Потом вдруг страшно отчего-то сделалось. Ни с того ни с сего вроде. Сердце ужасом сдавило, как губку, выжало его. Перекинулся мыслями на разные пустяки – о занавесках начал думать: мол, занавески – мама вешала их… тут же о том, чем утром буду завтракать, что спички надо не забыть купить, кончаются… куплю, – будто зарыться захотелось, спрятаться в них, в этих пустяках, как ёж хоронится в ворохе листьев, отвлечься от напавшего из ничего, из пустоты, вдруг животного страха.
Не спрятался. И говорю:
– Господи, Ты отдал Свою Жизнь, на Крест пошёл, чтобы спасти меня, – спаси! И смерть ведь слово не последнее?! Зачем же призван был я – чтобы умереть? Не стать – как для меня отец и мать не стали. Но не последнее ведь слово, не последнее?!
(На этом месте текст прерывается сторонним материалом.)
/-- The legality of the storage arrays depends on nothing else. -/
theorem StorageLegal.congr {s t : State} (h : StorageLegal s) (rom : t.rom = s.rom) (romSize : t.romSize = s.romSize)
    (boot : t.boot = s.boot) (vram : t.vram = s.vram) (eram : t.eram = s.eram) (cart : t.cartBanked = s.cartBanked)
    (wram : t.wram = s.wram) (oam : t.oam = s.oam) (hram : t.hram = s.hram) : StorageLegal t where
  romWf := rom ▸ h.romWf
  romWithin := rom ▸ romSize ▸ h.romWithin
  romSizeOk := romSize ▸ h.romSizeOk
  bootLegal := fun m hm => h.bootLegal m (boot ▸ hm)
  vramWf := vram ▸ h.vramWf
  vramWithin := vram ▸ h.vramWithin
  eramWf := eram ▸ h.eramWf
  eramWithin := by rw [eram, cart]; exact h.eramWithin
  wramWf := wram ▸ h.wramWf
  wramWithin := wram ▸ h.wramWithin
  oamWf := oam ▸ h.oamWf
  oamWithin := oam ▸ h.oamWithin
  hramWf := hram ▸ h.hramWf
  hramWithin := hram ▸ h.hramWithin

theorem cartWrite_storage (addr : Word) (v : Byte) {s : State} (h : StorageLegal s) : StorageLegal (cartWrite addr v s) := by
  apply h.congr <;> simp

theorem writeIo_storage (r : IoReg) (v : Byte) {s : State} (h : StorageLegal s) : StorageLegal (writeIo r v s) := by
  apply writeIo_cases (P := StorageLegal)
  case dma => exact oamDma_storage v (h.congr rfl rfl rfl rfl rfl rfl rfl rfl rfl)
  case lyc => apply h.congr <;> simp
  all_goals exact h.congr rfl rfl rfl rfl rfl rfl rfl rfl rfl

/-- A bus write keeps every storage array canonical and inside its size. -/
theorem memWrite_storage (addr : Word) (v : Byte) {s : State} (h : StorageLegal s) : StorageLegal (memWrite s addr v) := by
  apply memWrite_cases (P := StorageLegal)
  case same => exact h
  case cart => exact cartWrite_storage addr v h
  case vram => exact fun i hi => { h with
    vramWf := Memory.wf_write _ _ h.vramWf, vramWithin := Memory.within_write (busTarget_vram_lt hi) h.vramWithin }
  case eram => exact fun i hi => { h with
    eramWf := Memory.wf_write _ _ h.eramWf, eramWithin := Memory.within_write (busTarget_eram_lt hi) h.eramWithin }
  case wram => exact fun i hi => { h with
    wramWf := Memory.wf_write _ _ h.wramWf, wramWithin := Memory.within_write (busTarget_wram_lt hi) h.wramWithin }
  case oam => exact fun i hi => { h with
    oamWf := Memory.wf_write _ _ h.oamWf, oamWithin := Memory.within_write (busTarget_oam_lt hi) h.oamWithin }
  case hram => exact fun i hi => { h with
    hramWf := Memory.wf_write _ _ h.hramWf, hramWithin := Memory.within_write (busTarget_hram_lt hi) h.hramWithin }
  case io => exact fun r _ => writeIo_storage r v h
  case ie => exact h.congr rfl rfl rfl rfl rfl rfl rfl rfl rfl

end Sys2Proof.Machine
end

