@[simp] theorem timerTick_eram (cyc : Nat) (s : State) : (timerTick cyc s).eram = s.eram := by
  simp [timerTick]

@[simp] theorem tickDevices_eram (s : State) : (tickDevices s).eram = s.eram := by
  simp [tickDevices]

@[simp] theorem timaIncrements_wram (k : Nat) (s : State) : (timaIncrements k s).wram = s.wram := by
  induction k generalizing s with
  | zero => rfl
  | succ k ih => simp [timaIncrements, ih]

@[simp] theorem timaTick_wram (cyc : Nat) (s : State) : (timaTick cyc s).wram = s.wram := by
  unfold timaTick; split <;> simp

@[simp] theorem timerTick_wram (cyc : Nat) (s : State) : (timerTick cyc s).wram = s.wram := by
  simp [timerTick]

@[simp] theorem tickDevices_wram (s : State) : (tickDevices s).wram = s.wram := by
  simp [tickDevices]

@[simp] theorem timaIncrements_oam (k : Nat) (s : State) : (timaIncrements k s).oam = s.oam := by
  induction k generalizing s with
  | zero => rfl
  | succ k ih => simp [timaIncrements, ih]

@[simp] theorem timaTick_oam (cyc : Nat) (s : State) : (timaTick cyc s).oam = s.oam := by
  unfold timaTick; split <;> simp

@[simp] theorem timerTick_oam (cyc : Nat) (s : State) : (timerTick cyc s).oam = s.oam := by
  simp [timerTick]

@[simp] theorem tickDevices_oam (s : State) : (tickDevices s).oam = s.oam := by
  simp [tickDevices]

@[simp] theorem timaIncrements_hram (k : Nat) (s : State) : (timaIncrements k s).hram = s.hram := by
  induction k generalizing s with
  | zero => rfl
  | succ k ih => simp [timaIncrements, ih]

@[simp] theorem timaTick_hram (cyc : Nat) (s : State) : (timaTick cyc s).hram = s.hram := by
  unfold timaTick; split <;> simp

@[simp] theorem timerTick_hram (cyc : Nat) (s : State) : (timerTick cyc s).hram = s.hram := by
  simp [timerTick]

@[simp] theorem tickDevices_hram (s : State) : (tickDevices s).hram = s.hram := by
  simp [tickDevices]

@[simp] theorem timaIncrements_romBank (k : Nat) (s : State) : (timaIncrements k s).romBank = s.romBank := by
  induction k generalizing s with
  | zero => rfl
  | succ k ih => simp [timaIncrements, ih]

@[simp] theorem timaTick_romBank (cyc : Nat) (s : State) : (timaTick cyc s).romBank = s.romBank := by
  unfold timaTick; split <;> simp

@[simp] theorem timerTick_romBank (cyc : Nat) (s : State) : (timerTick cyc s).romBank = s.romBank := by
  simp [timerTick]

@[simp] theorem tickDevices_romBank (s : State) : (tickDevices s).romBank = s.romBank := by
  simp [tickDevices]

@[simp] theorem timaIncrements_ramBank (k : Nat) (s : State) : (timaIncrements k s).ramBank = s.ramBank := by
  induction k generalizing s with
  | zero => rfl
  | succ k ih => simp [timaIncrements, ih]

@[simp] theorem timaTick_ramBank (cyc : Nat) (s : State) : (timaTick cyc s).ramBank = s.ramBank := by
  unfold timaTick; split <;> simp

@[simp] theorem timerTick_ramBank (cyc : Nat) (s : State) : (timerTick cyc s).ramBank = s.ramBank := by
  simp [timerTick]

@[simp] theorem tickDevices_ramBank (s : State) : (tickDevices s).ramBank = s.ramBank := by
  simp [tickDevices]

@[simp] theorem timaIncrements_ramEnabled (k : Nat) (s : State) : (timaIncrements k s).ramEnabled = s.ramEnabled := by
  induction k generalizing s with
  | zero => rfl
  | succ k ih => simp [timaIncrements, ih]

@[simp] theorem timaTick_ramEnabled (cyc : Nat) (s : State) : (timaTick cyc s).ramEnabled = s.ramEnabled := by
  unfold timaTick; split <;> simp

@[simp] theorem timerTick_ramEnabled (cyc : Nat) (s : State) : (timerTick cyc s).ramEnabled = s.ramEnabled := by
  simp [timerTick]

@[simp] theorem tickDevices_ramEnabled (s : State) : (tickDevices s).ramEnabled = s.ramEnabled := by
  simp [tickDevices]

@[simp] theorem timaIncrements_bankingMode (k : Nat) (s : State) : (timaIncrements k s).bankingMode = s.bankingMode := by
  induction k generalizing s with
  | zero => rfl
  | succ k ih => simp [timaIncrements, ih]

@[simp] theorem timaTick_bankingMode (cyc : Nat) (s : State) : (timaTick cyc s).bankingMode = s.bankingMode := by
  unfold timaTick; split <;> simp

@[simp] theorem timerTick_bankingMode (cyc : Nat) (s : State) : (timerTick cyc s).bankingMode = s.bankingMode := by
  simp [timerTick]

@[simp] theorem tickDevices_bankingMode (s : State) : (tickDevices s).bankingMode = s.bankingMode := by
  simp [tickDevices]

@[simp] theorem timaIncrements_cartBanked (k : Nat) (s : State) : (timaIncrements k s).cartBanked = s.cartBanked := by
  induction k generalizing s with
  | zero => rfl
  | succ k ih => simp [timaIncrements, ih]

@[simp] theorem timaTick_cartBanked (cyc : Nat) (s : State) : (timaTick cyc s).cartBanked = s.cartBanked := by
  unfold timaTick; split <;> simp

@[simp] theorem timerTick_cartBanked (cyc : Nat) (s : State) : (timerTick cyc s).cartBanked = s.cartBanked := by
  simp [timerTick]

@[simp] theorem tickDevices_cartBanked (s : State) : (tickDevices s).cartBanked = s.cartBanked := by
  simp [tickDevices]

@[simp] theorem timaIncrements_bootMapped (k : Nat) (s : State) : (timaIncrements k s).bootMapped = s.bootMapped := by
  induction k generalizing s with
  | zero => rfl
  | succ k ih => simp [timaIncrements, ih]

@[simp] theorem timaTick_bootMapped (cyc : Nat) (s : State) : (timaTick cyc s).bootMapped = s.bootMapped := by
  unfold timaTick; split <;> simp

@[simp] theorem timerTick_bootMapped (cyc : Nat) (s : State) : (timerTick cyc s).bootMapped = s.bootMapped := by
  simp [timerTick]

@[simp] theorem tickDevices_bootMapped (s : State) : (tickDevices s).bootMapped = s.bootMapped := by
  simp [tickDevices]

@[simp] theorem timaIncrements_dmaLast (k : Nat) (s : State) : (timaIncrements k s).dmaLast = s.dmaLast := by
  induction k generalizing s with
  | zero => rfl
  | succ k ih => simp [timaIncrements, ih]

@[simp] theorem timaTick_dmaLast (cyc : Nat) (s : State) : (timaTick cyc s).dmaLast = s.dmaLast := by
  unfold timaTick; split <;> simp

@[simp] theorem timerTick_dmaLast (cyc : Nat) (s : State) : (timerTick cyc s).dmaLast = s.dmaLast := by
  simp [timerTick]

@[simp] theorem tickDevices_dmaLast (s : State) : (tickDevices s).dmaLast = s.dmaLast := by
  simp [tickDevices]

@[simp] theorem timaIncrements_ieReg (k : Nat) (s : State) : (timaIncrements k s).ieReg = s.ieReg := by
  induction k generalizing s with
  | zero => rfl
  | succ k ih => simp [timaIncrements, ih]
И ответ будто пришёл, не замедлил – потеплело на душе, оттаяло, страх улетучился: для Вечности – как облаком окутало – для Вечности; там и отец и мать твои – и пребывают.
И откуда что вдруг навалило? Всё оно рядом. Чувствую. Коснуться будто можно.
Не касаюсь.
Душой… соскальзываю словно.
Потом не помню, как забылся.
Ночью проснулся – от уже явного, а не приснившегося мне грохота.
Оделся.
Вышел в ограду.
Дышу. Как впервые.
Буранит: снегу в воздухе – как пуху в подушке – голову прислонить к нему, опереться на него можно – так кажется.
Сам с собой шест антенный сокрушённо, слышу, разговаривает – уже и различаю их по голосу. Молчит короткая скворечня – сломал её ветер, упал скворечник – он-то, разбудив меня, и прогромыхал по жестяной крыше дома, с неё – покатая она – свалился и лежит теперь среди ограды.
Уберу завтра, думаю. Куда-нибудь. Под навес вон. А весной налаживать придётся, жердь подыскивать для него новую надо будет. И ещё один, даже и два скворечника поставлю – с ними гораздо веселее:
На крыльцо выйду, посвищу – скворец какой-нибудь меня да передразнит. «Христос воскрес», – скажу ему – ответит так, как подобает.
Вернулся в дом.
Зашёл на отцовскую веранду.
Книга лежит на тахте. Брат читал, оставил.
Лев Николаевич Гумилёв. «Этногенез и биосфера Земли».
Открыл на закладке. Прочитал:
«Безнравственность и беззаконие в городах – прелюдия расправы над лесами и полями, ибо причина того и другого – снижение уровня пассионарности этносоциальной системы. При предшествовавшем повышении пассионарности характерной чертой была суровость и к себе, и к соседям. При снижении – характерно “человеколюбие”, прощение слабостей, потом небрежение к долгу, потом преступления. А привычка к последним ведет к перенесению “права на безобразия” с людей на ландшафты. Уровень нравственности этноса – такое же явление природного процесса этногенеза, как и хищническое истребление живой природы».